October is a magical month.  The leaves die and float to the ground revealing the skeletal arms of the trees.  Soon a walk around the block will echo with the crunch and crackle of the leaves under foot.  The night creeps in earlier and the moon always seems brighter.  Scarecrows adorn the lawns and the straw arms billow from the gales, stretching out to catch a person as he walks by their perch.

Colorful mums sprout from the ground and grow fuller each day.  The color of the leaves on the grass blend with the mums.  Pumpkins and Jack ‘o lanterns burst with color in a graying world.  Ghosts stories float to children’s ears, scaring them a little bit more until they cry out for the storyteller to stop.

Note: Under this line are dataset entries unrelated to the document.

-- ==== Sys2Proof/Machine/Ops.lean ====
section
/-! DEFINITION. The named operations the meanings are written with: one writer per register, the port
operations (00_scope.md R13), the tick of the Pulse Sampler (40_pulse_sampler.md R80), taking an error
(60_exceptions.md R173) and the return from it (41_handshake.md R101), and the accesses of the host port
(45_host_commands.md R141 to R144). -/

namespace Sys2Proof.Machine

/-! One writer per register. -/

/-- `PH <- c`, the control transfer (R13). -/
def State.setPh (c : PhaseCode) (s : State) : State := { s with ph := c }

/-- `IDX <- i`. -/
def State.setIdx (i : BitVec 7) (s : State) : State := { s with idx := i }

/-- `CNT <- n`. -/
def State.setCnt (n : Nat) (s : State) : State := { s with cnt := n }

/-- `RAW[IDX] <- r`, for an IDX that names a slot. -/
def State.setSlot (r : Nat) (s : State) : State :=
  { s with raw := s.raw.setIfInBounds s.idx.toNat r }

/-- `BUF[k] <- ...` for all k. -/
def State.setBuf (b : Vector Byte 5) (s : State) : State := { s with buf := b }

/-- `OUT[k] <- ...` for all k. -/
def State.setOut (b : Vector Byte 5) (s : State) : State := { s with out := b }

/-- `OUT_VALID <- f`. -/
def State.setOutValid (f : Flag) (s : State) : State := { s with outValid := f }

/-- `RES <- c`. -/
def State.setRes (c : ResCode) (s : State) : State := { s with res := c }

/-- `ORIG <- b`. -/
def State.setOrig (b : Flag) (s : State) : State := { s with orig := b }

/-- `VAR <- v`. -/
def State.setVar (v : Flag) (s : State) : State := { s with var := v }

/-- `CRIT <- f`. -/
def State.setCrit (f : Flag) (s : State) : State := { s with crit := f }

/-! The ports. -/

/-- A port operation that returns nothing: "appended, in order, to the event trace" (R13, R41). -/
def State.emit (e : PortEvent) (s : State) : State := { s with trace := s.trace ++ [e] }

/-- The level the environment answers to the next `PinGet`: the next listed one, and where none is listed
any level (R42); log 3. -/
def State.pinAnswer (s : State) : Level :=
  match s.answers with
  | b :: _ => b
  | [] => Config.pinLevel s.draws

/-- What `PinGet` leaves: the answer is consumed and recorded; "A read has no side effect on the block"
(R42). -/
def State.afterPinGet (s : State) : State :=
  { s with
    answers := s.answers.tail
    draws := s.draws + 1
    trace := s.trace ++ [.pinGet s.pinAnswer] }

/-! Errors. -/

/-- `fail Kind`, the block's trap entry: `RES <- code of Kind`, `PH <- RESTORE`, and "That is all: nothing is
saved" (R173). -/
def State.fail (k : ErrorKind) (s : State) : State :=
  (s.setRes k.code).setPh Phase.restore

/-- The way back from an error, and the end of every read: `PinSet(ORIG)`, `PH <- IDLE` (R101, R177). -/
def State.restoreLine (s : State) : State :=
  (s.emit (.pinSet s.orig)).setPh Phase.idle

/-! The Pulse Sampler. -/

/-- One tick of a wait for departure from `level` (R80): one pin read, then the comparison, then the test
of the ceiling. `finish r` is the phase's continuation. A tick that does not finish leaves PH alone. -/
def State.tick (level : Level) (finish : Nat → State → State) (s : State) : State :=
  if s.pinAnswer ≠ level then
    finish s.cnt (s.afterPinGet.setCnt 0)
  else if s.cnt + 1 = s.params.timeout then
    finish s.params.timeout (s.afterPinGet.setCnt 0)
  else
    s.afterPinGet.setCnt (s.cnt + 1)

/-- The continuation of a transmission wait: NoSignal at the sentinel, else the next phase (R98 to R100). -/
def State.finishAck (next : PhaseCode) (r : Nat) (s : State) : State :=
  if r = s.params.timeout then s.fail .noSignal else s.setPh next

/-- The continuation of RX_LOW (42_reception.md R111). -/
def State.finishLow (r : Nat) (s : State) : State :=
  ((s.setSlot r).setIdx (s.idx + 1)).setPh Phase.rxHigh

/-- The continuation of RX_HIGH (R112): IDX stays 79 after the last wait. -/
def State.finishHigh (r : Nat) (s : State) : State :=
  if s.idx = 79 then
    (s.setSlot r).setPh Phase.critExit
  else
    ((s.setSlot r).setIdx (s.idx + 1)).setPh Phase.rxLow

/-- One tick of a reception wait. RAW has no slot above 79 (R20, R22): a wait for such a slot stops; log 9. -/
def State.receptionTick (level : Level) (finish : Nat → State → State) (s : State) :
    Host.Outcome State Fault Refusal :=
  if s.idx.toNat < 80 then .next (s.tick level finish) else .fault (.noSuchSlot s.idx)

/-! The host port. -/

/-- START (R141): one atomic step when PH = IDLE. "START while BUSY = 1 is ignored: no state changes ...
nothing is queued" (R142; unsafe where a real block is disturbed by it: log 12). -/
def State.startRead (v : Flag) (s : State) : State :=
  if s.ph = Phase.idle then
    ((((s.setVar v).setRes Res.none).setCnt 0).setIdx 0).setPh Phase.guardGet
  else s

/-- The value of `RegRead(n)` (R143). Register 7 reads 0. -/
def State.regRead (n : HostReg) (s : State) : Byte :=
  match n.toNat with
  | 0 => s.ctrlByte
  | 1 => s.statusByte
  | 2 => s.out[0]
  | 3 => s.out[1]
  | 4 => s.out[2]
  | 5 => s.out[3]
  | 6 => s.out[4]
  | _ => 0

/-- The instruction a host write is, if it is one: the only write with an effect is a CTRL byte that is START
(R44, R65, R144). -/
def hostWriteInstr (n : HostReg) (v : Byte) : Option Instr :=
  if n = 0 then (decode (.ctrl v)).toOption else none

/-- A completed host access is recorded (R69); log 5. -/
def State.logHost (e : HostEvent) (s : State) : State := { s with hostLog := s.hostLog ++ [e] }

/-! Turns. -/

/-- Who makes the next step (R47); log 4. -/
def State.nextTurn (s : State) : Turn :=
  match s.schedule with
  | t :: _ => t
  | [] => .sequencer

/-- The turn is taken. -/
def State.popTurn (s : State) : State := { s with schedule := s.schedule.tail }

/-- A host read: the value goes to the host and nothing else changes (R44, R143). -/
def State.hostRead (n : HostReg) (s : State) : State :=
  s.logHost (.read n (s.regRead n))

/-- The reset input. With BUSY = 0 the machine starts a new run in the state of R35, which performs no port
operation; what stands outside the block (the parameters, the answers to come, the turns to come) stays.
With BUSY = 1 it is refused (R190 to R192); log 7. -/
def State.takeReset (s : State) : Host.Outcome State Fault Refusal :=
  if s.ph = Phase.idle then
    .next { State.afterReset s.params (s.resets + 1) with
      answers := s.answers
      draws := s.draws
      schedule := s.schedule }
  else
    .refused .resetWhileBusy

end Sys2Proof.Machine
end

In a few weeks. children dressed as cowboys, princesses, and monsters get to willingly approach strangers and ask them for candy.  Witches will cackle flying on their brooms overhead.  Scary moans and laughter, rattling chains, and haunting  music will swirl around and fill the night with spooky noises.

I can remember walking Brigs during October and always being thankful that he was a large dog.  Even though I knew I was perfectly safe, the hairs would stand up on the back of my neck.  Sounds would echo down the street and seem to be surrounding us at the same time.  I could feel eyes watching us.  I was sure of it and so I stuck close to Brigs.  I knew he would protect me.  This is the first autumn without him here to bring me comfort as the nor’easter ghosts settle in for the winter again.

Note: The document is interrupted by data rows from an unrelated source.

/-- Words written out from R61 and R65. -/
def Obligations.SpecWordsDecode : Prop :=
  decode (.phase 0b00000#5) = .ok .idle ∧
  decode (.phase 0b00010#5) = .ok .guardSet ∧
  decode (.phase 0b00110#5) = .ok .hsHold ∧
  decode (.phase 0b01010#5) = .ok .ack2 ∧
  decode (.phase 0b01110#5) = .ok .rxHigh ∧
  decode (.phase 0b10000#5) = .ok .slice ∧
  decode (.phase 0b10010#5) = .ok .commit ∧
  decode (.phase 0b10011#5) = .ok .restore ∧
  decode (.phase 0b10100#5) = .error (.reservedPhase 0x14#5) ∧
  decode (.ctrl 0b00000011#8) = .ok (.start 1 0) ∧
  decode (.ctrl 0b10110101#8) = .ok (.start 0 0b101101#6) ∧
  decode (.ctrl 0b11111110#8) = .error (.noCommand 0xFE#8)

/-- R62: when PH decodes to an instruction, the sequencer's step is that instruction; when the host writes a
CTRL byte that decodes to one, the host's step is that instruction. The turn and the host log are the model's
own: log 4, log 5. -/
def Obligations.StepRunsTheDecodedInstruction : Prop :=
  ∀ (s : State) (i : Instr),
    (s.nextTurn = .sequencer → decode (.phase s.ph) = .ok i →
      step s = exec i { s with schedule := s.schedule.tail }) ∧
    (∀ byte : Byte, s.nextTurn = .regWrite 0#3 byte → decode (.ctrl byte) = .ok i →
      step s = exec i { s with
        schedule := s.schedule.tail, hostLog := s.hostLog ++ [.wrote 0#3 byte] })

/-- R67: a reserved code has no meaning and no step of the sequencer; BUSY reads 1 and the host's accesses
leave it so; and no step reaches a reserved code from a legal one. -/
def Obligations.ReservedPhaseIsStuck : Prop :=
  (∀ c : PhaseCode, 20 ≤ c.toNat → decode (.phase c) = .error (.reservedPhase c)) ∧
  (∀ s : State, 20 ≤ s.ph.toNat →
    (s.nextTurn = .sequencer → step s = .fault (.stuckPhase s.ph)) ∧
    s.busy = 1#1 ∧
    ∀ t, step s = .next t → t.ph = s.ph) ∧
  (∀ s t : State, s.ph.toNat < 20 → step s = .next t → t.ph.toNat < 20)

/-! ### Whole-machine rules -/

/-- R63: the only transfers of PH. -/
def Obligations.SuccessorsFollowTheTable : Prop :=
  ∀ (s t : State) (i : Instr), decode (.phase s.ph) = .ok i → exec i s = .next t →
    (s.ph, t.ph) ∈
      ([(0x00#5, 0x00#5), (0x01#5, 0x04#5), (0x01#5, 0x02#5), (0x02#5, 0x03#5), (0x03#5, 0x04#5),
        (0x04#5, 0x05#5), (0x05#5, 0x06#5), (0x06#5, 0x07#5), (0x07#5, 0x08#5), (0x08#5, 0x09#5),
        (0x09#5, 0x09#5), (0x09#5, 0x0A#5), (0x09#5, 0x13#5), (0x0A#5, 0x0A#5), (0x0A#5, 0x0B#5),
        (0x0A#5, 0x13#5), (0x0B#5, 0x0B#5), (0x0B#5, 0x0C#5), (0x0B#5, 0x13#5), (0x0C#5, 0x0D#5),
        (0x0D#5, 0x0D#5), (0x0D#5, 0x0E#5), (0x0E#5, 0x0E#5), (0x0E#5, 0x0D#5), (0x0E#5, 0x0F#5),
        (0x0F#5, 0x10#5), (0x10#5, 0x13#5), (0x10#5, 0x11#5), (0x11#5, 0x12#5), (0x11#5, 0x13#5),
        (0x12#5, 0x13#5), (0x13#5, 0x00#5)] : List (PhaseCode × PhaseCode))

/-- R61, column "Port operation": what each instruction appends to the event trace, at most one event
(R62). -/
def Obligations.PortOperationOfEachInstruction : Prop :=
  ∀ (i : Instr) (s t : State), exec i s = .next t →
    t.trace = s.trace ++ (match i with
      | .idle | .slice | .check | .commit | .start _ _ => []
      | .guardGet | .ack1 | .ack2 | .ack3 | .rxLow | .rxHigh => [.pinGet s.pinAnswer]
      | .guardSet | .hsHigh => [.pinSet 1#1]
      | .guardSettle => [.delay .settle]
      | .hsCfgOut => [.pinConfigure .output]
      | .hsLow => [.pinSet 0#1]
      | .hsHold => [.delay (.startLow s.var)]
      | .hsCfgIn => [.pinConfigure .input]
      | .critEnter => [.critEnter]
      | .critExit => [.critExit]
      | .restore => [.pinSet s.orig])

/-- R20, column "Written by": a register changes only in the instructions that write it, RAW only in the slot
IDX names, and nothing changes the parameters, the turns to come, the host log or the count of resets. -/
def Obligations.RegistersHaveTheirWriters : Prop :=
  ∀ (i : Instr) (s t : State), exec i s = .next t →
    (t.idx ≠ s.idx → (∃ v r, i = .start v r) ∨ i ∈ [.critEnter, .rxLow, .rxHigh]) ∧
    (t.cnt ≠ s.cnt → (∃ v r, i = .start v r) ∨ i ∈ [.ack1, .ack2, .ack3, .rxLow, .rxHigh]) ∧
    (t.raw ≠ s.raw → i ∈ [.rxLow, .rxHigh]) ∧
    (∀ j : Fin 80, j.val ≠ s.idx.toNat → t.raw[j] = s.raw[j]) ∧
    (t.buf ≠ s.buf → i = .slice) ∧
    (t.out ≠ s.out → i = .commit) ∧
    (t.outValid ≠ s.outValid → i = .commit) ∧
    (t.orig ≠ s.orig → i = .guardGet) ∧
    (t.var ≠ s.var → ∃ v r, i = .start v r) ∧
    (t.crit ≠ s.crit → i ∈ [.critEnter, .critExit]) ∧
    t.params = s.params ∧ t.schedule = s.schedule ∧ t.hostLog = s.hostLog ∧ t.resets = s.resets

/-- R28, R170: each value of RES has its writers: START writes NONE, an acknowledgement wait NO_SIGNAL, SLICE
NO_DATA, CHECK CHECKSUM, COMMIT OK. -/
def Obligations.ResultCodeWriters : Prop :=
  ∀ (i : Instr) (s t : State), exec i s = .next t → t.res ≠ s.res →
    (∃ v r, i = .start v r ∧ t.res = 0#3) ∨
    (i ∈ [.ack1, .ack2, .ack3] ∧ t.res = 2#3) ∨
    (i = .slice ∧ t.res = 3#3) ∨ (i = .check ∧ t.res = 4#3) ∨ (i = .commit ∧ t.res = 1#3)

Oh, I love the autumn.  I love ghost stories.  I love the look of the fog and the sounds of the wind and the leaves.  I love the smell of the wood burning in fireplaces to warm the homes with glowing windows as we all settle in for the cold.  A lot of Uncle Stevie to read in the coming months.  Old tales that are good friends that help to keep one warm during the winter months.  And to help keep the ghosts at bay.  Even as the gales blow around the house.